---- Input records

-- ==== Sys2Proof/Laws/KeepsFaults.lean ====
section
/-! SUPPORT. Laws/KeepsFaults.lean: every operation of Machine/Faults.lean is among those that `Keeps` describes. -/

namespace Sys2Proof.Machine

theorem douseHeld_keeps {s : State} {s0 : State} (hk : Keeps s0 s) : Keeps s0 (douseHeld s) := by
  unfold douseHeld
  try dsimp only
  repeat first
    | with_reducible assumption
    | (with_reducible first | apply abortEffect_keeps | apply endHeld_keeps | apply Keeps.each)
    | intro

theorem douseFes_keeps {s : State} {s0 : State} (hk : Keeps s0 s) : Keeps s0 (douseFes s) := by
  unfold douseFes
  try dsimp only
  repeat first
    | with_reducible assumption
    | (with_reducible first | apply Keeps.each | apply Keeps.modHearth)
    | ((with_reducible refine HearthKeeps.mk ?_ ?_) <;> first | rfl | exact fun g => g | exact fun g => by simpa [hearthShape] using g)
    | intro

theorem enterDoused_keeps {clk : Nat} {s s0 : State} (hk : Keeps s0 s) : Keeps s0 (enterDoused clk s) := by
  unfold enterDoused
  split
  · exact hk
  extract_lets t1 t2 t3 t4 t5 t6 t7
  have k1 : Keeps s0 t1 := setPkg_keeps hk.withWarmDue (fun _ => rfl) fun _ => ⟨fun c => by simp at c, fun c => by simp at c⟩
  have k2 : Keeps s0 t2 := evalGates_keeps k1
  have k3 : Keeps s0 t3 := k2.each fun _ _ hu => hu.each fun _ _ hv => synOff_keeps hv
  have k4 : Keeps s0 t4 := k3.modBoot fun _ => SecKeeps.mk rfl rfl rfl rfl rfl rfl id id
  have k5 : Keeps s0 t5 := douseFes_keeps (douseHeld_keeps k4)
  have k6 : Keeps s0 t6 := k5.each fun _ _ hu => hu.modHearth fun _ => HearthKeeps.mk rfl fun g => by simpa [hearthShape] using g
  have k7 : Keeps s0 t7 := k6.each fun _ _ hu => stopStream_keeps (stopStream_keeps hu)
  exact triggerEmbers_keeps (dousedSnapshot_keeps k7)

theorem startSequence_keeps {h clk : Nat} {cs : List Catch} {s s0 : State} (hk : Keeps s0 s) : Keeps s0 (startSequence h clk cs s) := by
  unfold startSequence
  split
  · exact hk
  extract_lets f douse react cycle lead simul t1 t2 t3 ns t4 t5 t6 p t7
  have k1 : Keeps s0 t1 := modFcol_keeps hk
  have k2 : Keeps s0 t2 := k1.each fun _ _ hu => emitFrom_keeps hu
  have k3 : Keeps s0 t3 := iteKeeps (enterDoused_keeps (modFcol_keeps k2)) k2
  have k4 : Keeps s0 t4 := iteKeeps (signalPf0_keeps (modFcol_keeps k3)) k3
  have k5 : Keeps s0 t5 := iteKeeps (emit_keeps k4) k4
  have k6 : Keeps s0 t6 := iteKeeps (k5.each fun _ _ hu => blockReset_keeps (hu.each fun _ _ hv => muteSection_keeps hv)) k5
  have k7 : Keeps s0 t7 := iteKeeps k6.withPins k6
  exact modFcol_keeps k7

theorem takeLostFatal_keeps {h : Nat} {clk : Nat} {s : State} {s0 : State} (hk : Keeps s0 s) : Keeps s0 (takeLostFatal h clk s) := by
  unfold takeLostFatal
  try dsimp only
  repeat first
    | with_reducible assumption
    | (with_reducible first | apply enterDoused_keeps | apply modFcol_keeps)
    | split
    | intro

theorem execFcolCapture_keeps {h : Nat} {clk : Nat} {s : State} {s0 : State} (hk : Keeps s0 s) : OutKeeps s0 (execFcolCapture h clk s) := by
  unfold execFcolCapture
  try dsimp only
  repeat first
    | with_reducible assumption
    | (with_reducible first | apply OutKeeps.next | apply takeLostFatal_keeps | apply startSequence_keeps)
    | split

theorem execRailFault_keeps {h : Nat} {source : Nat} {clk : Nat} {data : Nat} {s : State} {s0 : State} (hk : Keeps s0 s) : OutKeeps s0 (execRailFault h source clk data s) := by
  unfold execRailFault
  try dsimp only
  repeat first
    | with_reducible assumption
    | (with_reducible first | apply OutKeeps.next | apply startSequence_keeps | apply modFcol_keeps)
    | (with_reducible first | apply DoneKeeps.reply | apply DoneKeeps.hold | apply DoneKeeps.check)
    | split
    | intro

theorem execRailFaultEnd_keeps {h : Nat} {source : Nat} {error : Option Nat} {s : State} {s0 : State} (hk : Keeps s0 s) : OutKeeps s0 (execRailFaultEnd h source error s) := by
  unfold execRailFaultEnd
  try dsimp only
  repeat first
    | with_reducible assumption
    | (with_reducible first | apply OutKeeps.next | apply modFcol_keeps | apply DoneKeeps.reply)
    | (with_reducible first | apply DoneKeeps.hold | apply DoneKeeps.check)
    | split
    | intro

theorem execFcolSequenceEnd_keeps {h : Nat} {s : State} {s0 : State} (hk : Keeps s0 s) : OutKeeps s0 (execFcolSequenceEnd h s) := by
  unfold execFcolSequenceEnd
  try dsimp only
  repeat first
    | with_reducible assumption
    | (with_reducible first | apply OutKeeps.next | apply takeLostFatal_keeps | apply startSequence_keeps)
    | (with_reducible first | apply modFcol_keeps | apply DoneKeeps.reply | apply DoneKeeps.hold)
    | (with_reducible first | apply DoneKeeps.check)
    | split
    | (with_reducible first | apply Keeps.withWarmDue)
    | intro

theorem pulseDue_keeps {s : State} {s0 : State} (hk : Keeps s0 s) : Keeps s0 (pulseDue s) := by
  unfold pulseDue
  try dsimp only
  repeat first
    | with_reducible assumption
    | split
    | (with_reducible first | apply Keeps.withPins)
    | intro

theorem execFaultPinPulseEnd_keeps {s : State} {s0 : State} (hk : Keeps s0 s) : OutKeeps s0 (execFaultPinPulseEnd s) := by
  unfold execFaultPinPulseEnd
  try dsimp only
  repeat first
    | with_reducible assumption
    | (with_reducible first | apply OutKeeps.next | apply pulseDue_keeps)

theorem releaseDue_keeps {h : Nat} {s : State} {s0 : State} (hk : Keeps s0 s) : Keeps s0 (releaseDue h s) := by
  unfold releaseDue
  try dsimp only
  repeat first
    | with_reducible assumption
    | (with_reducible first | apply updateGates_keeps | apply Keeps.each | apply Keeps.modSec)
    | split
    | exact fun _ => @rfl SecState _
    | intro

theorem execBlockResetRelease_keeps {h : Nat} {s : State} {s0 : State} (hk : Keeps s0 s) : OutKeeps s0 (execBlockResetRelease h s) := by
  unfold execBlockResetRelease
  try dsimp only
  repeat first
    | with_reducible assumption
    | (with_reducible first | apply OutKeeps.next | apply releaseDue_keeps)

theorem execFcolInjectionApply_keeps {h : Nat} {clk : Nat} {data : Nat} {s : State} {s0 : State} (hk : Keeps s0 s) : OutKeeps s0 (execFcolInjectionApply h clk data s) := by
  unfold execFcolInjectionApply
  try dsimp only
  repeat first
    | with_reducible assumption
    | (with_reducible first | apply OutKeeps.next | apply startSequence_keeps | apply modFcol_keeps)
    | (with_reducible first | apply emitFrom_keeps | apply DoneKeeps.reply | apply DoneKeeps.hold)
    | (with_reducible first | apply DoneKeeps.check)
    | split
    | intro

theorem fcolInject_keeps {p : Packet} {s : State} {s0 : State} (hk : Keeps s0 s) : DoneKeeps s0 (fcolInject p s) := by
  unfold fcolInject
  try dsimp only
  repeat first
    | with_reducible assumption
    | (with_reducible first | apply DoneKeeps.reply | apply DoneKeeps.hold | apply DoneKeeps.check)
    | (with_reducible first | apply modFcol_keeps)
    | intro

theorem execFcolInject_keeps {p : Packet} {s : State} {s0 : State} (hk : Keeps s0 s) : OutKeeps s0 (execFcolInject p s) := by
  unfold execFcolInject
  try dsimp only
  repeat first
    | with_reducible assumption
    | (with_reducible first | apply OutKeeps.next | apply fcolInject_keeps | apply runCommand_keeps)
    | (with_reducible first | apply DoneKeeps.reply | apply DoneKeeps.hold | apply DoneKeeps.check)
    | intro

theorem fcolSourceConfig_keeps {p : Packet} {s : State} {s0 : State} (hk : Keeps s0 s) : DoneKeeps s0 (fcolSourceConfig p s) := by
  unfold fcolSourceConfig
  try dsimp only
  repeat first
    | with_reducible assumption
    | (with_reducible first | apply DoneKeeps.reply | apply DoneKeeps.hold | apply DoneKeeps.check)
    | (with_reducible first | apply modFcol_keeps | apply Keeps.each)
    | split
    | intro

theorem execFcolSourceConfig_keeps {p : Packet} {s : State} {s0 : State} (hk : Keeps s0 s) : OutKeeps s0 (execFcolSourceConfig p s) := by
  unfold execFcolSourceConfig
  try dsimp only
  repeat first
    | with_reducible assumption
    | (with_reducible first | apply OutKeeps.next | apply fcolSourceConfig_keeps | apply runCommand_keeps)
    | (with_reducible first | apply DoneKeeps.reply | apply DoneKeeps.hold | apply DoneKeeps.check)
    | intro

theorem fcolQuery_keeps {p : Packet} {s : State} {s0 : State} (hk : Keeps s0 s) : DoneKeeps s0 (fcolQuery p s) := by
  unfold fcolQuery
  try dsimp only
  repeat first
    | with_reducible assumption
    | (with_reducible first | apply DoneKeeps.reply | apply DoneKeeps.hold | apply DoneKeeps.check)
    | intro

theorem execFcolQuery_keeps {p : Packet} {s : State} {s0 : State} (hk : Keeps s0 s) : OutKeeps s0 (execFcolQuery p s) := by
  unfold execFcolQuery
  try dsimp only
  repeat first
    | with_reducible assumption
    | (with_reducible first | apply OutKeeps.next | apply fcolQuery_keeps | apply runCommand_keeps)
    | (with_reducible first | apply DoneKeeps.reply | apply DoneKeeps.hold | apply DoneKeeps.check)
    | intro

theorem execFcolPendClear_keeps {h : Nat} {k : Nat} {mask : Word} {s : State} {s0 : State} (hk : Keeps s0 s) : OutKeeps s0 (execFcolPendClear h k mask s) := by
  unfold execFcolPendClear
  try dsimp only
  repeat first
    | with_reducible assumption
    | (with_reducible first | apply OutKeeps.next | apply modFcol_keeps | apply DoneKeeps.reply)
    | (with_reducible first | apply DoneKeeps.hold | apply DoneKeeps.check)
    | split
    | intro

theorem execFcolAlertClear_keeps {h : Nat} {s : State} {s0 : State} (hk : Keeps s0 s) : OutKeeps s0 (execFcolAlertClear h s) := by
  unfold execFcolAlertClear
  try dsimp only
  repeat first
    | with_reducible assumption
    | (with_reducible first | apply OutKeeps.next | apply modFcol_keeps | apply DoneKeeps.reply)
    | (with_reducible first | apply DoneKeeps.hold | apply DoneKeeps.check)
    | split
    | intro

theorem execFcolLostClear_keeps {h : Nat} {s : State} {s0 : State} (hk : Keeps s0 s) : OutKeeps s0 (execFcolLostClear h s) := by
  unfold execFcolLostClear
  try dsimp only
  repeat first
    | with_reducible assumption
    | (with_reducible first | apply OutKeeps.next | apply modFcol_keeps | apply DoneKeeps.reply)
    | (with_reducible first | apply DoneKeeps.hold | apply DoneKeeps.check)
    | split
    | intro

theorem execFcolFfClr_keeps {m : Nat} {h : Nat} {s : State} {s0 : State} (hk : Keeps s0 s) : OutKeeps s0 (execFcolFfClr m h s) := by
  unfold execFcolFfClr
  try dsimp only
  repeat first
    | with_reducible assumption
    | (with_reducible first | apply OutKeeps.next | apply modFcol_keeps | apply DoneKeeps.reply)
    | (with_reducible first | apply DoneKeeps.hold | apply DoneKeeps.check)
    | split
    | intro

theorem execFcolCntClr_keeps {h : Nat} {s : State} {s0 : State} (hk : Keeps s0 s) : OutKeeps s0 (execFcolCntClr h s) := by
  unfold execFcolCntClr
  try dsimp only
  repeat first
    | with_reducible assumption
    | (with_reducible first | apply OutKeeps.next | apply modFcol_keeps | apply DoneKeeps.reply)
    | (with_reducible first | apply DoneKeeps.hold | apply DoneKeeps.check)
    | split
    | intro

end Sys2Proof.Machine
end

--------

> [Your task]: Among the entries above, identify all lines with "hearthShape" and copy them.

> [Result of the task]:
    | ((with_reducible refine HearthKeeps.mk ?_ ?_) <;> first | rfl | exact fun g => g | exact fun g => by simpa [hearthShape] using g)
  have k6 : Keeps s0 t6 := k5.each fun _ _ hu => hu.modHearth fun _ => HearthKeeps.mk rfl fun g => by simpa [hearthShape] using g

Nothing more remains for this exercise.